Installed this in a compressor that did't have enough "events" for the customer's needs. Excellent price, excellent functionality. Limited for even moderate lighting applications though.

The thing is with a full-blown astronomic lighting controller, a photo eye is more precise than the dusk-to-dawn setting. The controllers typically work very well, but if you use a photo-eye as an input to the controller it enhances performance a bit. The downfall of photo-eyes is that they sense light regardless of time. If it is dark enough, they will change state, etc.

Have not used the GPS Lightlock so cannot speak to that one. Typically, astro-controllers
use GPS coordinates, but in a range. Some use time zones. Depending on the price range of the unit it may be rather "loose" concerning activation time. Usually you can add or subtract time from the dusk-to-dawn settings, though. Say +/- 999 minutes.


----------



## daveEM (Nov 18, 2012)

Yeah I get rid of those photocells and put the timers. They work great. I use (requires neutral)...

*Aube T1072-3W-B*...
http://www.aubetech.com/products/produitsDetails.php?noProduit=165&noLangue=2

*Honeywell Econoswitch RPLS740B1008/U*...
http://www.honeywellstore.com/store/products/honeywell-econoswitch-7-day-solar-programmable-light-switch-timer-white.htm

^^ same company (not sure who owns who) so same unit.

Like others say you set the lat & long, daylight savings, +/- 90 minutes and you are good to go.

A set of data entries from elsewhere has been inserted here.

-- ==== Sys2Proof/Machine/Dispatch.lean ====
section
/-! DEFINITION. One arm per host transaction, each one direct call of that row's meaning. -/

namespace Sys2Proof.Machine

def exec (i : Instr) (s : State) : Host.Outcome State Fault Refusal :=
  match i with
  | .msgRd k => Sys2Proof.Machine.execMsgRd k s
  | .msgWr k d => Sys2Proof.Machine.execMsgWr k d s
  | .hashRd k => Sys2Proof.Machine.execHashRd k s
  | .hashWr k d => Sys2Proof.Machine.execHashWr k d s
  | .ctrlRd => Sys2Proof.Machine.execCtrlRd s
  | .ctrlWr d => Sys2Proof.Machine.execCtrlWr d s
  | .statusRd => Sys2Proof.Machine.execStatusRd s
  | .statusWr d => Sys2Proof.Machine.execStatusWr d s
  | .rsvRdLo addr => Sys2Proof.Machine.execRsvRdLo addr s
  | .rsvWrLo addr d => Sys2Proof.Machine.execRsvWrLo addr d s
  | .rsvRdHi addr => Sys2Proof.Machine.execRsvRdHi addr s
  | .rsvWrHi addr d => Sys2Proof.Machine.execRsvWrHi addr d s

end Sys2Proof.Machine
end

Got tired of photocells on in the middle of a cloudy day, trees overgrowing them, etc.


----------



## Signal1 (Feb 10, 2016)

I have several in place for roadway lighting and train platforms. 

Work great.


----------



## jbl (Mar 24, 2017)

I'm using Sinope product in my house and in my work.

http://www.sinopetech.com/en/boutiq...n/light-switch-wireless-communication-1800-w/

Work great.


----------



## MechanicalDVR (Dec 29, 2007)

jbl said:


> I'm using Sinope product in my house and in my work.
> 
> http://www.sinopetech.com/en/boutiq...n/light-switch-wireless-communication-1800-w/
> 
> Work great.


Looks decent.

Welcome aboard! Enjoy your ride here.


----------



## BlueOval5272 (Jul 25, 2015)

We use Intermatic brand and haven't had an issue yet. Easy to set up, single pole or 3way, doesn't require a neutral. All around they've been excellent and haven't had a single call back because the timer were off or functioning incorrectly 


Sent from my iPhone using Tapatalk


----------



## B-Nabs (Jun 4, 2014)

I'm often asked to install "photocell on, timeclock off" schemes for things like outdoor signage, which to me makes no sense. With a good astro clock I don't see the need for the photocell at all. 

Sent from my SM-G920W8 using Tapatalk


----------



## MikeFL (Apr 16, 2016)

B-Nabs said:


> I'm often asked to install "photocell on, timeclock off" schemes for things like outdoor signage, which to me makes no sense. With a good astro clock I don't see the need for the photocell at all.
> 
> Sent from my SM-G920W8 using Tapatalk


Macy's does something similar. The local store manager has time clock control for closing time (sign) and getting employees out (parking lot). When black Friday is different this year or a storm closes the store, he has complete control. His time clock allows the system to be powered around noon the next day, but the automatic control won't let the lights come on until it's necessary. They don't use morning lighting because they don't open until 10am.


----------